It was not all smooth sailing as Savannah, Ga.-based TMX Finance, whose holdings include TitleMax and EquityAuto Loan, among other companies, made its transition to a private benefit exchange. There were bumps along the road and three broker changes, too, explained Lauren Thomas, the company’ senior vice president of human resources and administration, at a conference Wednesday.
In 2011, the company had to change its benefit offerings to become Affordable Care Act compliant. Prior to that it was giving its nearly 5,000 employees a stipend to purchase coverage. The company settled on moving to a private exchange, which, at the end of the day, needs to be able to have employees enroll through it, send files to carriers and get payroll files back, Thomas said at the conference sponsored by World Congress in Tysons, Va.
The move to a private exchange saw TMX move through three brokers. The first broker the company used was very “paternalistic [and] old school.” That broker handed TMX’s CEO some prices that didn’t have benefit administration support. Knowing a private exchange was the right move, the company moved to a second broker, who sold them a private exchange, “that sounded very good,” Thomas said.
However, the broker, whom Thomas declined to name, and TMX quickly began clashing over control and how commissions — particularly on voluntary products — would be handled.

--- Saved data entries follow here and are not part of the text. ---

-- ==== Sys2Proof/Machine/Loader.lean ====
section
/-! DEFINITION. The hoop loader: span and index, the boot set, loading, swapping and freeing (R165 to R183, R406). -/

namespace Sys2Proof.Machine

/-! ### The hoop index and spans (R165, R167, R177) -/

/-- The spans of the valid index entries. -/
def Dev.hoopSpans (d : Dev) : List (Nat × Nat) :=
  ((List.range 32).filter (fun k => (d.hoopEntry k).1)).map (fun k => (d.hoopEntry k).2)

/-- A span of `n` words at `base` is free and below the index. -/
def spanFree (spans : List (Nat × Nat)) (base n : Nat) : Bool :=
  decide (base + n ≤ 0x3FF00) && spans.all (fun s => decide (base + n ≤ s.1) || decide (s.2 ≤ base))

/-- The lowest of some candidate bases. -/
def lowest : List Nat → Option Nat
  | [] => none
  | b :: bs => some (match lowest bs with
    | some c => min b c
    | none => b)

/-- The base a hoop of `n` words takes: as asked, or the lowest fit (0xFFFF_FFFF). -/
def spanFor (spans : List (Nat × Nat)) (base n : Nat) : Option Nat :=
  if base = 0xFFFFFFFF then lowest ((0 :: spans.map (fun s => s.2)).filter (fun b => spanFree spans b n))
  else if spanFree spans base n then some base else none

/-- A free index entry. -/
def Dev.hoopFreeEntry (d : Dev) : Option Nat := (List.range 32).find? (fun k => !(d.hoopEntry k).1)

/-- Words of hoop memory written; check codes written with them are good. -/
def Dev.setHoop (d : Dev) (w : Nat) (ws : List Nat) : Dev :=
  { d.setWords (4 * w) ws with ecc := d.ecc.filter (fun e => decide (e.1 < w) || decide (w + ws.length ≤ e.1)) }

/-- Checks 7 and 8 of R177, the copy, and the index entry, its VALID last (R165 to R167): status, entry, base. -/
def Dev.hoopPlace (d : Dev) (bs : List Byte) (base : Nat) : Dev × Nat × Nat × Nat :=
  match d.hoopFreeEntry, spanFor d.hoopSpans base (imgEnd bs) with
  | some k, some b =>
    let (ws, ok) := imgLoaded bs b
    let d := d.setHoop b ws
    if ok then
      let d := d.setHoop (hoopIndex k + 1) [b + imgEnd bs, imgWord bs 3, imgWord bs 4, imgContract bs, imgMask bs, 0, 0]
      (d.setHoop (hoopIndex k) [0x80000000 + b], 0, k, b)
    else (d, stHoopFormat, 0, 0)
  | _, _ => (d, stHoopNospace, 0, 0)

/-- The resident hoop with this digest: its header lies at its base (R165, R179). An image counts as resident when the header of
a valid index entry holds its DIGEST, at whatever base, and the command's base is then not used (assumption: DESIGN CHOICE, the spec
does not say when an image is already resident). -/
def Dev.hoopResident (d : Dev) (bs : List Byte) : Option Nat :=
  (List.range 32).find? (fun k => (d.hoopEntry k).1 && d.bytes (4 * (d.hoopEntry k).2.1 + 0xC0) 64 == imgDigest bs)

/-- The entry word of Vat `v` in the hoop of index entry `k`: its base plus the Vat's entry offset (R178). -/
def Dev.hoopEntryWord (d : Dev) (k v : Nat) : Nat :=
  let b := (d.hoopEntry k).2.1
  match d.sect b 2 with
  | some s => (b + d.hw' (s.start + v)) % 2 ^ 18
  | none => b

/-! ### Sources (R403, R406) -/

/-- The offset of the boot-set directory in a hoop-store slot. -/
def bootDir : Nat := 0x60000 - 256

/-- Entry `k` of the boot-set directory of a slot: valid, image offset, length, load base. A VALID word other than 0 is taken
as valid (assumption: DESIGN CHOICE). -/
def Nv.bootEntry (n : Nv) (slot k : Nat) : Bool × Nat × Nat × Nat :=
  let a := slotBase 0 slot + bootDir + 16 * k
  (n.word (a + 12) != 0, n.word a, n.word (a + 4), n.word (a + 8))

/-- Image `k` of a slot. -/
def Nv.bootImage (n : Nv) (slot k : Nat) : List Byte :=
  let e := n.bootEntry slot k
  n.bytes (slotBase 0 slot + e.2.1) e.2.2.1

/-- The image that a source and a length name: an address in Data SRAM, or image `k` of the current boot set. -/
def State.image (s : State) (src len : Nat) : Option (List Byte) :=
  if 0xFFFFFF00 ≤ src then
    let k := src - 0xFFFFFF00
    match s.nv.current 0 with
    | some slot =>
      let e := s.nv.bootEntry slot k
      if k < 8 && e.1 && e.2.2.1 == len then some (s.nv.bootImage slot k) else none
    | none => none
  else if sramOk src len && decide (0 < len) then some (s.dev.bytes src len) else none

/-- A hoop command ends: its response and a log entry with its status (R402: a refusal of a host action is SEV 1). An arming of
swaps is logged with SEV 2, so that the record of it survives a reset of the Ranger's island (R182). -/
def Dev.hoopEnd (d : Dev) (type tag st : Nat) (res : List Nat := []) : Dev :=
  (d.logSev (if st ≠ 0 then 1 else if type = 0x21 then 2 else 0) 0x28 type st).respond type tag st res

/-- The ticks a load takes: a verification for a signed image, and at most 1 ms per 100 KB (R177). -/
def Dev.loadTicks (d : Dev) (bs : List Byte) : Nat :=
  (if imgSigned bs then Config.verifyTicks d.fresh else 0) + min (Config.copyTicks d.fresh) (bs.length * 153600 / 102400)

/-- A load or swap command ends. What it did is in effect at once, and a Ranger reset takes it back until the time that the load
takes has passed or the host has read the response (R182; assumption: DESIGN CHOICE). `was` is the device before the load; `ents`
and `vs` are the Vats whose ENTRY it set and those it armed. -/
def Dev.loadEnd (d was : Dev) (bs : List Byte) (entry : Option Nat) (ents vs : List Nat) (type tag st : Nat)
    (res : List Nat := []) : Dev :=
  let e := d.hoopEnd type tag st res
  let l : LoadRun :=
    { upto := d.tick + d.loadTicks bs, entry := entry, seq := d.log.next % 2 ^ 32, q1 := ((d.qx 1).prod, (e.qx 1).prod)
      ents := ents.map (fun v => (v, was.get VAT_ENTRY.ENTRY v))
      swaps := vs.map (fun v =>
        (v, was.get VAT_STATUS.SWAP_PEND v, was.get VAT_SWAP.NEW_ENTRY v, (was.vatx v).swapFrom)) }
  { e with fresh := e.fresh + 1, rgr := { e.rgr with load := some l } }

/-! ### HOOP_LOAD, HOOP_FREE (R177, R181) -/

/-- The loader sets ENTRY of the Vats in `vs` for an image at base `b` (R124, R178): of each that is in a state in which ENTRY
may be written. -/
def Dev.setEntries (d : Dev) (bs : List Byte) (b : Nat) (vs : List Nat) : Dev :=
  (vs.filter d.vatWritable).foldl (fun d v => d.put VAT_ENTRY.ENTRY (b + imgEntry bs v) v) d

/-- The Vats of a mask. -/
def maskIds (mask : Nat) : List Nat := vatIds.filter (fun v => bitOf mask v)

/-- HOOP_LOAD: source, length, base. The loader sets ENTRY when it loads a hoop (R124): of the Vats in VAT_MASK (assumption:
DEDUCED). -/
def execHoopLoad (s : State) : Host.Outcome State Fault Refusal :=
  s.serve 0x20 (fun a => a.length == 3) (fun s tag a =>
    let d := s.dev
    match s.image (arg a 0) (arg a 1) with
    | none => { s with dev := d.hoopEnd 0x20 tag stMbxArgs }
    | some bs =>
      let (st, res) := imgCheck d.lcs s.nv.keys false bs
      if st ≠ 0 then { s with dev := d.loadEnd d bs none [] [] 0x20 tag st res }
      else
        let (e, st, k, b) := d.hoopPlace bs (arg a 2)
        if st ≠ 0 then { s with dev := e.loadEnd d bs none [] [] 0x20 tag st }
        else
          let vs := maskIds (imgMask bs)
          { s with dev := (e.setEntries bs b vs).loadEnd d bs (some k) (vs.filter e.vatWritable) [] 0x20 tag 0 [k, b] })

/-- A span is in use: a Vat's ENTRY, or a pending NEW_ENTRY, lies in it (R181). -/
def Dev.spanUsed (d : Dev) (lo hi : Nat) : Bool :=
  vatIds.any (fun v =>
    let e := d.get VAT_ENTRY.ENTRY v
    let n := d.get VAT_SWAP.NEW_ENTRY v
    (decide (lo ≤ e) && decide (e < hi)) || (d.isSet VAT_STATUS.SWAP_PEND v && decide (lo ≤ n) && decide (n < hi)))

/-- HOOP_FREE: index entry. VALID is cleared before the span is free (R167). -/
def execHoopFree (s : State) : Host.Outcome State Fault Refusal :=
  s.serve 0x22 (fun a => a.length == 1 && decide (arg a 0 < 32)) (fun s tag a =>
    let d := s.dev
    let k := arg a 0
    let e := d.hoopEntry k
    if e.1 = false then { s with dev := d.hoopEnd 0x22 tag stMbxArgs }
    else if d.spanUsed e.2.1 e.2.2 then { s with dev := d.hoopEnd 0x22 tag stHoopInUse }
    else { s with dev := (d.setHoop (hoopIndex k) [e.2.1]).hoopEnd 0x22 tag 0 })

/-! ### Swaps (R179, R180, R182) -/

/-- A swap of Vat `v` to an entry point is armed (R111). -/
def Dev.armSwap (d : Dev) (v entry : Nat) : Dev :=
  let d := (d.put VAT_SWAP.NEW_ENTRY entry v).put VAT_STATUS.SWAP_PEND 1 v
  d.setVat v { d.vatx v with swapFrom := d.clk + 1 }

/-- A named Vat's running hoop has another CONTRACT (R179). -/
def Dev.contractClash (d : Dev) (mask contract : Nat) : Bool :=
  (maskIds mask).any (fun v => match (d.vatx v).hoop with
    | some b => d.hw' (b + 9) != contract
    | none => false)

/-- HOOP_SWAP: source, length, base, Vat mask with JOINT. -/
def execHoopSwap (s : State) : Host.Outcome State Fault Refusal :=
  s.serve 0x21 (fun a => a.length == 4) (fun s tag a =>
    let d := s.dev
    let mask := bitsOf (arg a 3) 15 0
    match s.image (arg a 0) (arg a 1) with
    | none => { s with dev := d.hoopEnd 0x21 tag stMbxArgs }
    | some bs =>
      let (st, res) := imgCheck d.lcs s.nv.keys false bs
      if st ≠ 0 then { s with dev := d.loadEnd d bs none [] [] 0x21 tag st res }
      else if (maskIds mask).any (fun v => !bitOf (imgMask bs) v) then
        { s with dev := d.loadEnd d bs none [] [] 0x21 tag stHoopMask }
      else if d.contractClash mask (imgContract bs) then { s with dev := d.loadEnd d bs none [] [] 0x21 tag stHoopContract }
      else
        let res := d.hoopResident bs
        let (e, st, k, _) := match res with
          | some k => (d, 0, k, (d.hoopEntry k).2.1)
          | none => d.hoopPlace bs (arg a 2)
        let new := if res.isNone then some k else none
        if st ≠ 0 then { s with dev := e.loadEnd d bs none [] [] 0x21 tag st }
        else if bitOf (arg a 3) 16 then
          let e := (maskIds mask).foldl (fun d v => d.put VAT_CTRL.STOP_AT_CLR 1 v) e
          let j : Joint := { entry := k, mask := mask, stopAt := e.tick + msTicks 1000, tag := tag, cmd := 0x21 }
          { s with dev := { e with rgr := { e.rgr with joint := some j } } }
        else
          let e := (maskIds mask).foldl (fun d v => d.armSwap v (d.hoopEntryWord k v)) e
          { s with dev := e.loadEnd d bs new [] (maskIds mask) 0x21 tag 0 [k] })

/-- The waiting joint swap is over: STOP_AT_CLR is cleared again in every named Vat (R180). -/
def Dev.jointDone (d : Dev) (j : Joint) : Dev :=
  let d := (maskIds j.mask).foldl (fun d v => d.put VAT_CTRL.STOP_AT_CLR 0 v) d
  { d with rgr := { d.rgr with joint := none } }

/-- JOINT_SWAP_START: every named Vat is STOPPED; the swaps are armed and the Vats started together (R180). -/
def execJointSwapStart (s : State) : Host.Outcome State Fault Refusal :=
  s.on (fun d =>
    match d.rgr.joint with
    | none => d
    | some j =>
      if (maskIds j.mask).all (fun v => d.vst v == vsStopped) && decide (d.tick ≤ j.stopAt) && !d.rgr.halted then
        let d := d.jointDone j
        let d := (maskIds j.mask).foldl (fun d v => d.armSwap v (d.hoopEntryWord j.entry v)) d
        let d := (maskIds j.mask).foldl (fun d v => d.vatStart v) d
        d.hoopEnd j.cmd j.tag 0 [j.entry]
      else d)

/-- JOINT_SWAP_TIMEOUT: 1 s has passed, or a named Vat entered FAULT; the stopped Vats start again as they were (R180). -/
def execJointSwapTimeout (s : State) : Host.Outcome State Fault Refusal :=
  s.on (fun d =>
    match d.rgr.joint with
    | none => d
    | some j =>
      let ids := maskIds j.mask
      if ids.all (fun v => d.vst v == vsStopped) && decide (d.tick < j.stopAt) then d
      else
        let d := if ids.any (fun v => d.vst v == vsFault) then d else d.toTick j.stopAt
        let d := d.jointDone j
        let d := (ids.filter (fun v => d.vst v == vsStopped)).foldl (fun d v => d.vatStart v) d
        d.hoopEnd j.cmd j.tag stHoopJoint)

/-! ### The boot set (R178, R406) -/

/-- A boot-set image is loaded (R178): checks 1 to 4 and 6 to 8 at its recorded base; a failure is logged and skipped. The
lowest position sets a Vat's ENTRY: `claimed` are the Vats named before. -/
def Dev.bootOne (d : Dev) (lcs : Nat) (keys : List (Nat × List Byte)) (bs : List Byte) (base pos claimed : Nat) : Dev × Nat :=
  let (st, _) := imgCheck lcs keys true bs
  let (d, st, _, b) := if st ≠ 0 then (d, st, 0, 0) else d.hoopPlace bs base
  if st ≠ 0 then (d.logWarn 0x28 pos st, claimed)
  else
    let new := (maskIds (imgMask bs)).filter (fun v => !bitOf claimed v)
    (d.setEntries bs b new, Nat.lor claimed (imgMask bs))

/-- No entry of the hoop index is valid: after a device reset the start-up copy rebuilds it (R167). -/
def Dev.indexCleared (d : Dev) : Dev := (List.range 32).foldl (fun d k => d.setHoop (hoopIndex k) [0]) d

/-- The boot set of the current hoop-store slot is copied, in its order, into an index made anew (R167, R178). -/
def Dev.bootSet (d : Dev) (n : Nv) : Dev :=
  let d := d.indexCleared
  match n.current 0 with
  | none => d
  | some slot =>
    ((List.range 8).foldl (fun (p : Dev × Nat) k =>
      let e := n.bootEntry slot k
      if e.1 then p.1.bootOne p.1.lcs n.keys (n.bootImage slot k) e.2.2.2 k p.2 else p) (d, 0)).1

/-- The spans in bytes of the images of a slot. -/
def Nv.bootSpans (n : Nv) (slot : Nat) : List (Nat × Nat) :=
  ((List.range 8).filter (fun k => (n.bootEntry slot k).1)).map (fun k =>
    ((n.bootEntry slot k).2.1, (n.bootEntry slot k).2.1 + (n.bootEntry slot k).2.2.1))

/-- The load spans in words of the images of a slot. -/
def Nv.bootLoads (n : Nv) (slot : Nat) : List (Nat × Nat) :=
  ((List.range 8).filter (fun k => (n.bootEntry slot k).1)).map (fun k =>
    ((n.bootEntry slot k).2.2.2, (n.bootEntry slot k).2.2.2 + imgEnd (n.bootImage slot k)))

/-- The lowest place for an image of `n` bytes in the 392,960 bytes of a slot. -/
def bootPlace (spans : List (Nat × Nat)) (n : Nat) : Option Nat :=
  lowest ((0 :: spans.map (fun s => s.2)).filter (fun b =>
    decide (b + n ≤ 392960) && spans.all (fun s => decide (b + n ≤ s.1) || decide (s.2 ≤ b))))

/-- HOOP_BOOTSET: add or remove; source, length, load base. It works on the open hoop store. Checks 7 and 8 are made against
the other images of the set; an image to remove is named by 0xFFFF_FF00 + its position (assumptions: DESIGN CHOICE). -/
def execHoopBootset (s : State) : Host.Outcome State Fault Refusal :=
  s.serve 0x23 (fun a => a.length == 4 && decide (arg a 0 < 2)) (fun s tag a =>
    let d := s.dev
    let fin (st : Nat) (res : List Nat) : State := { s with dev := (d.logSev (if st = 0 then 0 else 1) 0x28 0x23 st).nvmRefuse 0x23 tag st res }
    if d.rgr.stage ≠ some 0 then fin stNvmNotStaged []
    else
      let slot := s.nv.target 0
      if arg a 0 = 0 then
        let k := arg a 1 - 0xFFFFFF00
        if 0xFFFFFF00 ≤ arg a 1 ∧ k < 8 ∧ (s.nv.bootEntry slot k).1 = true then
          { s with nv := s.nv.setWord (slotBase 0 slot + bootDir + 16 * k + 12) 0, dev := (d.nvmWrites 4).hoopEnd 0x23 tag 0 [k] }
        else fin stMbxArgs []
      else
        match s.image (arg a 1) (arg a 2) with
        | none => fin stMbxArgs []
        | some bs =>
          let (st, res) := imgCheck d.lcs s.nv.keys false bs
          if st ≠ 0 then fin st res
          else
            match (List.range 8).find? (fun k => !(s.nv.bootEntry slot k).1), bootPlace (s.nv.bootSpans slot) bs.length,
                spanFor (s.nv.bootLoads slot) (arg a 3) (imgEnd bs) with
            | some k, some off, some base =>
              if (imgLoaded bs base).2 then
                let dir := slotBase 0 slot + bootDir + 16 * k
                { s with nv := (s.nv.setBytes (slotBase 0 slot + off) bs).setWords dir [off, bs.length, base, 1],
                         dev := (d.nvmWrites (bs.length + 16)).hoopEnd 0x23 tag 0 [k] }
              else fin stHoopFormat []
            | _, _, _ => fin stHoopNospace [])

end Sys2Proof.Machine
end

The company finally moved to a broker with USI Insurance Services who used a white-labeled exchange from private exchange technology provider Liazon. “I went [to Liazon] and said, ‘This is a competitive situation, let me see what you can do,’” Thomas said. “We need to make sure [the exchange] works and definitely looked to our broker to help keep them honest, too.”
It is part of the evolution of the broker model, moving to more of a consultative model, added Paul Wingle, executive director, individual business and public exchange operations at Aetna, who chaired the conference. “Employers [are] going to figure out what the best [model] is for them and who they can rely on,” he explained.
In talking about their second broker, Thomas explained that she and TMX’s CFO “learned the hard way that you need to know what questions to ask brokers about customization and cost.” Thomas, who is a lawyer, kept records of all the communication with her second broker and broke the contract with that broker due to breach of contract clause.
Although the move has been an overall success, it did not come without challenges. “One thing we have consistently had is a challenge [over] choice and simplicity at the same time,” Thomas said. “Employees want choice but [they] want it turnkey, simple and to not put much thought into it.”
The first challenge was that many employees, particularly customer service representatives — who make less than $30,000 annually — were selecting high-premium health plans and reducing their paychecks to single digits.
“It is troubling from an education standpoint because we have to balance cost and simplicity,” Thomas said. “How to communicate our … plans.” One challenge was that the premiums needed to be explained in the same way to a C-suite executive as to the person who might only have a high school education.
“It is really hard to explain insurance,” she added. To overcome that challenge, the company is repackaging the same information and presenting the same information via multiple outlets.
The second challenge was that initially the exchange’s decision support tools only gave feedback on health plans and not on voluntary products, causing employees to overbuy. “Our average age is 36 and we are 52% female with incomes ranging from $25,000 to $500,000,” Thomas said. “Trying to meld all those things together is tough — there is not a single right answer, but knowing your employee population is critical.”
The final barrier was in language. While many of the company’s employees are bilingual, often the spouse is not, and the spouse is the person talking with doctors and making healthcare decisions. As a result, TMX made sure its exchange call center was fully bilingual.